## Material provided
%%
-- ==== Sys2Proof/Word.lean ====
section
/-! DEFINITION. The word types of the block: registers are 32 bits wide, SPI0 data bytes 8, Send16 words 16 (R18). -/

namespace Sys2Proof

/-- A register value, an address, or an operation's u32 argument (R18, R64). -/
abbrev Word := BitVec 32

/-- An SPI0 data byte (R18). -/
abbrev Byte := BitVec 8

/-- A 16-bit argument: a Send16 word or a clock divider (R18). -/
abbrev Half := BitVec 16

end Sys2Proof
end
%%
## Prompt
Wherever "data" turns up in the records, copy the whole line.

## Result of this task
/-! DEFINITION. The word types of the block: registers are 32 bits wide, SPI0 data bytes 8, Send16 words 16 (R18). -/
/-- An SPI0 data byte (R18). -/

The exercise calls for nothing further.